Мы любили общаться с природой. Ещё один воскресный день вспомнился мне. Накануне мы договорились, что я приеду к Зине домой. Подхожу к её дому. Зина с радостной улыбкой выбегает ко мне, она увидела меня из окна.
- Давай пойдём гулять на весь день. Я не могу сидеть дома - сказала Зина.
Мы пошли по дороге к селу Громушка. Начались колхозные поля. Было очень тепло, как летом. Шёл сказочный месяц май, уже цвела черемуха, появились первые ландыши. А в небе высоко, высоко заливались весенней песней жаворонки. Мы пытались их увидеть, но бесполезно.
Подул лёгкий ветерок и запахло черемухой. А вокруг только ржаные поля. Впереди показалось белое облако, как будто оно спустилось на землю. Подошли. А это сплошные заросли черемухи на сельском кладбище и дурманящий густой запах. И такой звонкий хор соловьёв, что ничего больше не слышно. Казалось, что на каждом дереве слышались трели соловья. А ведь был жаркий день, ярко светило солнце. Мы осторожно подкрались ближе и видим на нижнем суку сидит маленькая серая птичка, подняла головку вверх и заливается своей песнью, ничего не слыша вокруг. В тот год было столько соловушек, что в каждом приусадебном саду раздавались трели. Через пять дней мы опять , но только ночью, пришли послушать эти чудные трели. Все говорят, что только Курские соловьи могут выдавать по пять-шесть колен в своей песне. Нет, Мичуринские соловьи ничем не уступают Курским.
Зашли к бабушке Зины, она жила в Громушке. Поздоровались, она долго, долго смотрела на меня, а потом заулыбалась . Меня бабушка Катя видела первый раз.
- Садитесь пить чай с малиновым вареньем. Я, как знала, что у меня будут гости и напекла вкусных лепёшек - сказала она. Бабушка ни о чём у нас не спросила и дала нам на дорогу своей вкусной, румяной выпечки.

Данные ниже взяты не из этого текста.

-- ==== Sys2Proof/Tests/Slice0.lean ====
section
/-! SUPPORT. Tests: ill-formed terms refused, words decoded, single steps with results from 95_test_vectors.md and the rules'
own examples, and for each obligation with hypotheses a state that meets them. -/

namespace Sys2Proof.Tests

open Sys2Proof.Machine

-- Well-formedness: the one check there is (WellFormed.lean), refused at a word of each instruction row.

theorem test_illFormed_fixed :
    (Instr.unrecognized 0x00E0#16).wellFormed = false ∧ (Instr.unrecognized 0x00EE#16).wellFormed = false := by decide

theorem test_illFormed_families :
    ([0x1000#16, 0x2FFF#16, 0x3000#16, 0x4FFF#16, 0x6000#16, 0x7FFF#16, 0xA000#16, 0xC000#16, 0xDFFF#16].all
      fun w => (Instr.unrecognized w).wellFormed == false) = true := by decide

theorem test_illFormed_selected :
    ([0x8000#16, 0x8FF1#16, 0x8002#16, 0x8003#16, 0x8004#16, 0x8FF5#16, 0xE09E#16, 0xEFA1#16, 0xF007#16, 0xFF15#16, 0xF018#16].all
      fun w => (Instr.unrecognized w).wellFormed == false) = true := by decide

theorem test_wellFormed_edges :
    ([0x0000#16, 0x0FFF#16, 0x00E1#16, 0x5000#16, 0x9FFF#16, 0xB000#16, 0x8006#16, 0x8FFF#16, 0xE09F#16, 0xF019#16].all
      fun w => (Instr.unrecognized w).wellFormed) = true := by decide

-- Decoding, one word per constructor, each written from the patterns of 30_encoding.md R74.

theorem test_decode_00E0 : decodeWord 0b0000000011100000#16 = .cls := by decide
theorem test_decode_00EE : decodeWord 0b0000000011101110#16 = .ret := by decide
theorem test_decode_1NNN : decodeWord 0b0001101010111100#16 = .jp 0xABC#12 := by decide
theorem test_decode_2NNN : decodeWord 0b0010000100100011#16 = .call 0x123#12 := by decide
theorem test_decode_3XNN : decodeWord 0b0011101001011100#16 = .se 10 0x5C#8 := by decide
theorem test_decode_4XNN : decodeWord 0b0100000111111110#16 = .sne 1 0xFE#8 := by decide
theorem test_decode_6XNN : decodeWord 0b0110111101000010#16 = .ldByte 15 0x42#8 := by decide
theorem test_decode_7XNN : decodeWord 0b0111001100000010#16 = .addByte 3 0x02#8 := by decide
theorem test_decode_8XY0 : decodeWord 0b1000001001010000#16 = .ldReg 2 5 := by decide
theorem test_decode_8XY1 : decodeWord 0b1000110000010001#16 = .orReg 12 1 := by decide
theorem test_decode_8XY2 : decodeWord 0b1000000011010010#16 = .andReg 0 13 := by decide
theorem test_decode_8XY3 : decodeWord 0b1000011101000011#16 = .xorReg 7 4 := by decide
theorem test_decode_8XY4 : decodeWord 0b1000111100010100#16 = .addReg 15 1 := by decide
theorem test_decode_8XY5 : decodeWord 0b1000000111110101#16 = .subReg 1 15 := by decide
theorem test_decode_ANNN : decodeWord 0b1010001011110000#16 = .ldI 0x2F0#12 := by decide
theorem test_decode_CXNN : decodeWord 0b1100001100001111#16 = .rnd 3 0x0F#8 := by decide
theorem test_decode_DXYN : decodeWord 0b1101000100101111#16 = .drw 1 2 15#4 := by decide
theorem test_decode_EX9E : decodeWord 0b1110001010011110#16 = .skp 2 := by decide
theorem test_decode_EXA1 : decodeWord 0b1110001010100001#16 = .sknp 2 := by decide
theorem test_decode_FX07 : decodeWord 0b1111101100000111#16 = .ldVxDt 11 := by decide
theorem test_decode_FX15 : decodeWord 0b1111101000010101#16 = .ldDtVx 10 := by decide
theorem test_decode_FX18 : decodeWord 0b1111010000011000#16 = .ldStVx 4 := by decide

/-- 95_test_vectors.md §2.6: the listed unrecognized words. -/
theorem test_decode_unrecognized :
    ([0x0000#16, 0x0123#16, 0x00E1#16, 0x00FF#16, 0x5120#16, 0x9AB0#16, 0xB200#16, 0x8AB7#16, 0x8ABE#16, 0xE0A0#16, 0xF00A#16,
      0xF01E#16, 0xF029#16, 0xF033#16, 0xF055#16, 0xF065#16].all fun w => decodeWord w == .unrecognized w) = true := by
  decide

/-- A byte list decodes big-endian and leaves the rest; one byte is not an instruction (R70). -/
theorem test_decode_bytes :
    decodeBytes [0x12#8, 0x34#8, 0x56#8] = .instr (.jp 0x234#12) [0x56#8] ∧
      decodeBytes [0x12#8] = .rejected .truncated := by decide

theorem test_decode_tableWord : decodeTableWord 16 0xD01F = some (.drw 0 1 15#4) := by decide

-- One step on a small state.

/-- The reset state changed by `f`, with the word `w` where the next step fetches. -/
def ready (w : Nat) (f : State → State) : State := (f State.reset).withFetchWord 16 w

/-- Whether a step answers a next state that `p` accepts. -/
def answers (s : State) (p : State → Bool) : Bool :=
  match step s with
  | .next t => p t
  | .fault _ => false
  | .refused _ => false

/-- Whether the fault record is this one. -/
def hasFault (t : State) (code : Fault) (pc : Word) (word : Option Word) (addr : Option Nat) : Bool :=
  t.fault == some { code := code, pc := pc, word := word, addr := addr }

/-- V-D1. -/
theorem test_cls :
    answers (ready 0x00E0 fun s =>
        { s.setV 15 3#8 with disp := Display.toggle s.disp 10 5, dirty := false })
      (fun t => !Display.cell t.disp 10 5 && t.dirty && t.getV 15 == 3#8) = true := by decide

/-- The example of R103: the return goes to the word after the call. -/
theorem test_ret :
    answers (ready 0x00EE fun s => { s with pc := 0x300#16, sp := 1, stack := s.stack.set 0 0x204#16 })
      (fun t => t.pc == 0x206#16 && t.sp == 0) = true := by decide

/-- R103: a return with an empty stack. -/
theorem test_ret_empty :
    answers (ready 0x00EE fun s => s) (fun t => hasFault t .stackUnderflow 0x200#16 (some 0x00EE#16) none) = true := by
  decide

/-- The example of R104. -/
theorem test_jp : answers (ready 0x1234 fun s => s) (fun t => t.pc == 0x234#16) = true := by decide

/-- V-C7. -/
theorem test_call :
    answers (ready 0x2300 fun s => { s with pc := 0x250#16, sp := 15 })
      (fun t => t.pc == 0x300#16 && t.sp == 16 && t.stack[15] == 0x250#16) = true := by decide

/-- V-C8. -/
theorem test_call_full :
    answers (ready 0x2300 fun s => { s with pc := 0x250#16, sp := 16 })
      (fun t => hasFault t .stackOverflow 0x250#16 (some 0x2300#16) none && t.sp == 16) = true := by decide

/-- V-C11. -/
theorem test_se :
    answers (ready 0x3F01 fun s => { s.setV 15 1#8 with pc := 0x300#16 }) (fun t => t.pc == 0x304#16) = true := by decide

/-- V-C10. -/
theorem test_se_not :
    answers (ready 0x3000 fun s => { s.setV 0 1#8 with pc := 0x300#16 }) (fun t => t.pc == 0x302#16) = true := by decide

/-- V-C13. -/
theorem test_sne :
    answers (ready 0x40FF fun s => { s.setV 0 0xFE#8 with pc := 0x300#16 }) (fun t => t.pc == 0x304#16) = true := by
  decide

/-- V-C12. -/
theorem test_sne_not :
    answers (ready 0x40FF fun s => { s.setV 0 0xFF#8 with pc := 0x300#16 }) (fun t => t.pc == 0x302#16) = true := by
  decide

/-- V-A1. -/
theorem test_ldByte :
    answers (ready 0x6F42 fun s => s) (fun t => t.getV 15 == 0x42#8 && t.pc == 0x202#16) = true := by decide

/-- V-A2. -/
theorem test_addByte :
    answers (ready 0x7180 fun s => (s.setV 1 0x80#8).setV 15 0x55#8)
      (fun t => t.getV 1 == 0#8 && t.getV 15 == 0x55#8) = true := by decide

/-- V-A4. -/
theorem test_ldReg :
    answers (ready 0x8F30 fun s => s.setV 3 9#8) (fun t => t.getV 15 == 9#8) = true := by decide

/-- The example of R126. -/
theorem test_orReg :
    answers (ready 0x8011 fun s => (s.setV 0 0x0F#8).setV 1 0xF0#8) (fun t => t.getV 0 == 0xFF#8) = true := by decide

/-- V-A6. -/
theorem test_andReg :
    answers (ready 0x8012 fun s => ((s.setV 0 0xF0#8).setV 1 0x3C#8).setV 15 7#8)
      (fun t => t.getV 0 == 0x30#8 && t.getV 15 == 7#8) = true := by decide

А мы пошли дальше . Зашли в Громушенский небольшой лес. Боже мой! Сколько там было подснежников. Маленькие поляны , как голубые озёра смотрелись из далека. И никто не заходил в лес, ни одного помятого или сорванного цветка. Ближе к кустам рос первоцвет, в народе его называют Иван да Марья. А в середине полянки ярко желтели цветки дикого лука. Мы тоже не стали трогать это дивное озеро, не взяли ни одного цветочка, настолько было всё красиво, что разрушать эту красоту было бы преступлением.
Потом спустились в глубокий овраг с яркой первой зелёной травой, умылись ледяной родниковой водой и пошли в сторону Центральной генетической лаборатории.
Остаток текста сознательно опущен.